School choice is vehemently opposed by Democrats, but the fact is that Washington, DC, is Exhibit A in the need for a wider range of options for ill-prepared students. Last year, 73% of high school seniors in DC graduated, The Washington Post reports, but that figure is estimated to plummet to just 42% this year.

Interestingly, there’s a nefarious reason for the considerable decrease. The Post writes that DC “had celebrated a 20-point increase in its graduation rate since 2011.” However, “The likely drop in the graduation rate is the latest fallout from an investigation that cast doubt on the validity of diplomas awarded last year. The graduation rate in 2017 was 73 percent, but the probe revealed that one in three graduates received their diplomas in violation of city policy. Those students had walked across graduation stages despite missing too many classes or improperly taking makeup classes.”

In other words, DC schools were inflating the graduation number. The Post points out that “teachers felt pressured to award diplomas even if teens failed to meet requirements, all in the name of improving graduation rates.” This is a nationwide problem, but it’s evidently a monolithic one in the nation’s capital. In December, The Washington Post published another report on overall U.S. graduation rates. As of 2016, cumulative data showed that 84% of students graduate.

That Post report also noted: “There are … reasons to be skeptical. Some districts have used questionable methods to get students to the finish line, including softening grading scales and using credit recovery programs, which allow students to take abbreviated versions of courses to make up for failing grades.”

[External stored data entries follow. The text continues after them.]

-- ==== Sys2Proof/Machine/Aead.lean ====
section
/-! DEFINITION. The AEAD construction and its commands, and CT.EQ (spec/43_aead.md). -/

namespace Sys2Proof.Machine

/-- `macdata(A, C)` of R161. -/
def macData (aad c : List Byte) : List Byte :=
  aad ++ pad16 aad.length ++ c ++ pad16 c.length ++ leBytes aad.length 8 ++ leBytes c.length 8

/-- The tag of a ciphertext and its AAD (R162, R163). -/
def aeadTag (k n c aad : List Byte) : List Byte := poly1305 (oneTimeKey k n) (macData aad c)

/-- `seal(K, N, P, A)` of R162. -/
def sealBytes (k n p aad : List Byte) : List Byte :=
  let c := xcrypt k n 1 p
  c ++ aeadTag k n c aad

/-- `open(K, N, E, A)` of R163 for an envelope of at least 16 bytes: `none` is auth_failed. -/
def openBytes (k n e aad : List Byte) : Option (List Byte) :=
  let c := e.take (e.length - 16)
  let t := e.drop (e.length - 16)
  if ctEqual (aeadTag k n c aad) t then some (xcrypt k n 1 c) else none

/-- AE.SEAL (R165). REG.CTR is ignored. -/
def execAeSeal (s : State) : StepResult :=
  s.validated .aeSeal fun s =>
    s.emit .aeSeal
      (sealBytes (s.fetch s.keyRange) (s.fetch s.nonceRange) (s.fetch s.srcRange) (s.fetch s.aadRange)) false

/-- AE.OPEN (R166). On auth_failed nothing is written (R196). -/
def execAeOpen (s : State) : StepResult :=
  s.validated .aeOpen fun s =>
    match openBytes (s.fetch s.keyRange) (s.fetch s.nonceRange) (s.fetch s.srcRange) (s.fetch s.aadRange) with
    | none => .next (s.raise .authFailed)
    | some p => s.emit .aeOpen p true

/-- CT.EQ (R167). -/
def execCtEq (s : State) : StepResult :=
  s.validated .ctEq fun s => s.answer (ctEqual (s.fetch s.srcRange) (s.fetch s.auxRange))

end Sys2Proof.Machine
end

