/-- The step in which a HOST read of a slot lands (R22, R60, R81). -/
theorem step_read {s : State} {offset : Nat} {rest : List Event} {r : Slot}
    (hl : Lands s (.host (.rd offset 8)) rest) (hr : slotAt offset 8 = some r) :
    ∃ t, step s = .next t ∧ HostActed s t rest [.reg offset (s.readSlot r)] ∧ t = { s with env := t.env } := by
  obtain ⟨hacted, heq⟩ := settle_advance s (s.note (.reg offset (s.readSlot r))) [.reg offset (s.readSlot r)] rfl hl.1
  refine ⟨_, ?_, hacted, heq⟩
  rw [step_lands hl]
  simp [State.land, State.hostAct, hr]

/-- Settles O39: an access that reaches no slot is refused (R22). -/
theorem undefinedRegisterAccessIsRefused : Obligations.UndefinedRegisterAccessIsRefused := by
  intro s offset width v rest h
  have hn := slotAt_none_iff.mpr h
  constructor
  · intro hl
    rw [step_lands hl]
    simp [State.land, State.hostAct, hn]
  · intro hl
    rw [step_lands hl]
    simp [State.land, State.hostAct, hn]

/-- The step in which a write of an operand register lands (R29, R35). -/
theorem step_write_operand {s : State} {offset : Nat} {v : DWord} {rest : List Event} {o : OperandReg}
    (hl : Lands s (.host (.wr offset 8 v)) rest) (hr : slotAt offset 8 = some (.operand o)) :
    ∃ t, step s = .next t ∧ HostActed s t rest [] ∧
      (s.busy = true → t = { s with ovr := true, env := t.env }) ∧
      (s.busy = false → t = { s with opr := s.opr.put o v, env := t.env }) := by
  obtain ⟨t, hstep, hacted, ht⟩ := step_write hl hr
  refine ⟨t, hstep, hacted, fun hb => ?_, fun hb => ?_⟩
  · rwa [writeSlot_busy hb rfl] at ht
  · rwa [writeSlot_operand hb] at ht

/-- Settles O36: CTR at 0x18, and at each other offset of the list its operand register. -/
theorem operandRegisterWrites : Obligations.OperandRegisterWrites := by
  intro s offset v rest hl hmem
  simp only [List.mem_cons, List.not_mem_nil, or_false] at hmem
  rcases hmem with rfl | hmem
  · obtain ⟨t, hstep, hacted, ht⟩ := step_write (r := .ctr) hl rfl
    refine ⟨t, hstep, hacted, fun hb => ?_, fun hb => ?_⟩
    · rwa [writeSlot_busy hb rfl] at ht
    · rw [writeSlot_ctr hb] at ht
      simpa using ht
  · rcases hmem with rfl | rfl | rfl | rfl | rfl | rfl | rfl | rfl | rfl | rfl | rfl <;>
    · obtain ⟨t, hstep, hacted, hbusy, hidle⟩ := step_write_operand hl rfl
      exact ⟨t, hstep, hacted, hbusy, fun hb => by simpa [OperandRegs.put] using hidle hb⟩

/-- A write of STATUS, its bits as integers (R32). -/
theorem clearStatus_eq (s : State) (v : DWord) :
    s.clearStatus v = { s with done := if v.toNat / 2 % 2 = 1 then false else s.done,
                               ovr := if v.toNat / 8 % 2 = 1 then false else s.ovr } := by
  simp only [State.clearStatus, getLsbD_eq_decide]
  congr 1
  · split <;> simp_all
  · split <;> simp_all

/-- From 0x78 on a write is ignored: OUT_LEN and the reserved slots (R23, R37). -/
theorem writeSlot_ignored {s : State} {k : Nat} (hk : 15 ≤ k) (v : DWord) : s.writeSlot v (slotOfIndex k) = s := by
  rcases Nat.eq_or_lt_of_le hk with rfl | hk
  · rfl
  · rw [slotOfIndex_reserved hk]
    rfl

/-- Settles O37: one case per kind of slot. -/
theorem statusControlAndReservedWrites : Obligations.StatusControlAndReservedWrites := by
  intro s offset v rest hl h8 h256
  refine ⟨?_, ?_, fun hi => ?_⟩
  · rintro rfl
    obtain ⟨t, hstep, hacted, ht⟩ := step_write (r := .status) hl rfl
    rw [State.writeSlot, clearStatus_eq] at ht
    exact ⟨t, hstep, hacted, ht⟩
  · rintro rfl
    obtain ⟨t, hstep, hacted, ht⟩ := step_write (r := .ctrl) hl rfl
    rw [State.writeSlot, State.writeCtrl, getLsbD_eq_decide, Nat.pow_zero, Nat.div_one] at ht
    exact ⟨t, hstep, hacted, ht⟩
  · obtain ⟨t, hstep, hacted, ht⟩ := step_write hl (slotAt_aligned h8 h256)
    rw [writeSlot_ignored (by omega)] at ht
    exact ⟨t, hstep, hacted, ht⟩

/-- Settles O38: each slot's own offset reads the slot, STATUS as `statusWord_toNat` says. -/
theorem registerReads : Obligations.RegisterReads := by
  intro s offset rest hl h8 h256
  obtain ⟨t, hstep, hacted, ht⟩ := step_read hl (slotAt_aligned h8 h256)
  have value : ∀ r : Slot, offset = r.offset → s.readSlot (slotOfIndex (offset / 8)) = s.readSlot r := by
    rintro r rfl
    rw [slotOfIndex_offset]
  refine ⟨t, _, hstep, hacted, ht, value .cmd, fun h => ?status, fun h => ?ctrl, fun h => ?ctr,
    value (.operand .keyPtr), value (.operand .keyLen), value (.operand .noncePtr), value (.operand .nonceLen),
    value (.operand .srcPtr), value (.operand .srcLen), value (.operand .aadPtr), value (.operand .aadLen),
    value (.operand .auxPtr), value (.operand .auxLen), value (.operand .dstPtr), value .outLen, fun h => ?reserved⟩
  case status =>
    rw [value .status h]
    refine (statusWord_toNat s).trans ?_
    rcases s.err with _ | e
    · rfl
    · cases e <;> rfl
  case ctrl =>
    rw [value .ctrl h, State.readSlot, State.ctrlWord]
    cases s.ie <;> rfl
  case ctr =>
    rw [value .ctr h, State.readSlot, BitVec.toNat_setWidth_of_le (by decide)]
  case reserved =>
    rw [slotOfIndex_reserved (by omega)]
    rfl

end Sys2Proof.Machine
end

section
/-! SUPPORT. What can change a field of the CORE: every step sorted by its cause (spec/10_state.md R26 to R38), and the
statements that say which causes change which field. -/

namespace Sys2Proof.Machine

/-- Everything a step can do to the CORE, one constructor per cause. -/
inductive StepEffect (s : State) : State → Prop where
  /-- The ENGINE's step (R72). -/
  | engine {t : State} (hm : EngineMoves s) (h : s.engineStep = .next t) : StepEffect s t
  /-- A read, an ignored write, or the idle step: only what lies outside the CORE changes. -/
  | quiet (env : Env) : StepEffect s { s with env := env }
  /-- The reset input (R220). -/
  | reset (env : Env) (hl : LandsNext s .reset) : StepEffect s { s.resetInput with env := env }
  /-- An accepted write of CMD (R71). -/
  | issue (v : DWord) (env : Env) (hb : s.busy = false) (hl : LandsNext s (.host (.wr 0x00 8 v))) :
      StepEffect s { s with latch := v, busy := true, done := false, env := env }
  /-- A write of STATUS (R32). -/
  | status (v : DWord) (env : Env) (hl : LandsNext s (.host (.wr 0x08 8 v))) :
      StepEffect s { s.clearStatus v with env := env }
  /-- A write of CTRL (R33). -/
  | control (v : DWord) (env : Env) (hl : LandsNext s (.host (.wr 0x10 8 v))) :
      StepEffect s { s.writeCtrl v with env := env }
  /-- A stored write of CTR or of an operand register (R34, R35). -/
  | operand (offset : Nat) (v : DWord) (o : OperandRegs) (c : Word) (env : Env) (hb : s.busy = false)
      (hl : LandsNext s (.host (.wr offset 8 v))) (ho : 0x18 ≤ offset ∧ offset ≤ 0x70) :
      StepEffect s { s with opr := o, ctr := c, env := env }
  /-- A dropped write of CMD, CTR or an operand register (R29). -/
  | dropped (offset : Nat) (v : DWord) (env : Env) (hb : s.busy = true)
      (hl : LandsNext s (.host (.wr offset 8 v))) (ho : offset = 0x00 ∨ (0x18 ≤ offset ∧ offset ≤ 0x70)) :
      StepEffect s { s with ovr := true, env := env }
  /-- A HOST data write (R58). -/
  | data (addr : DWord) (bs : List Byte) (env : Env)
      (hl : LandsNext s (.host (.mw addr bs)) ∨ ∃ v, LandsNext s (.host (.st addr bs.length v))) :
      StepEffect s { s with mem := s.mem.writeBytes addr.toNat bs, env := env }

/-- A guarded slot lies at 0x00 or between 0x18 and 0x70 (R22). -/
theorem guarded_offset {r : Slot} (hg : r.guarded = true) :
    r.offset = 0x00 ∨ (0x18 ≤ r.offset ∧ r.offset ≤ 0x70) := by
  cases r
  case cmd => exact .inl rfl
  case ctr => exact .inr ⟨by decide, by decide⟩
  case operand o =>
    obtain ⟨hlo, hhi⟩ := operand_offset_bounds o
    exact .inr ⟨by omega, hhi⟩
  all_goals cases hg

/-- The effect of a write of a slot, by the slot and BUSY. -/
theorem stepEffect_writeSlot {s : State} {offset : Nat} {v : DWord} {r : Slot} (env : Env)
    (hl : LandsNext s (.host (.wr offset 8 v))) (hr : slotAt offset 8 = some r) :
    StepEffect s { s.writeSlot v r with env := env } := by
  have ho : r ≠ .reserved → offset = r.offset := offset_of_slotAt hr
  by_cases hd : r.guarded = true ∧ s.busy = true
  · obtain ⟨hg, hb⟩ := hd
    obtain rfl := ho (by rintro rfl; cases hg)
    rw [writeSlot_busy hb hg]
    exact .dropped _ v env hb hl (guarded_offset hg)
  · have hidle : r.guarded = true → s.busy = false := fun hg => by simpa using fun hb => hd ⟨hg, hb⟩
    cases r
    case cmd =>
      obtain rfl := ho nofun
      rw [writeSlot_cmd (hidle rfl)]
      exact .issue v env (hidle rfl) hl
    case status =>
      obtain rfl := ho nofun
      exact .status v env hl
    case ctrl =>
      obtain rfl := ho nofun
      exact .control v env hl
    case ctr =>
      obtain rfl := ho nofun
      rw [writeSlot_ctr (hidle rfl)]
      exact .operand _ v s.opr _ env (hidle rfl) hl ⟨by decide, by decide⟩
    case operand o =>
      obtain rfl := ho nofun
      obtain ⟨hlo, hhi⟩ := operand_offset_bounds o
      rw [writeSlot_operand (hidle rfl)]
      exact .operand _ v _ s.ctr env (hidle rfl) hl ⟨by omega, hhi⟩
    case outLen | reserved => exact .quiet env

The fact of the matter is that, as John Sexton points out, a participation trophy is the entirely wrong way to approach education, especially when “many of the kids receiving them weren’t even participating.” A 42% graduation rate is simply unacceptable. As it turns out, the best evidence for school choice — translation: accountability and better performance — is sitting right outside lawmakers’ and lobbyists’ homes.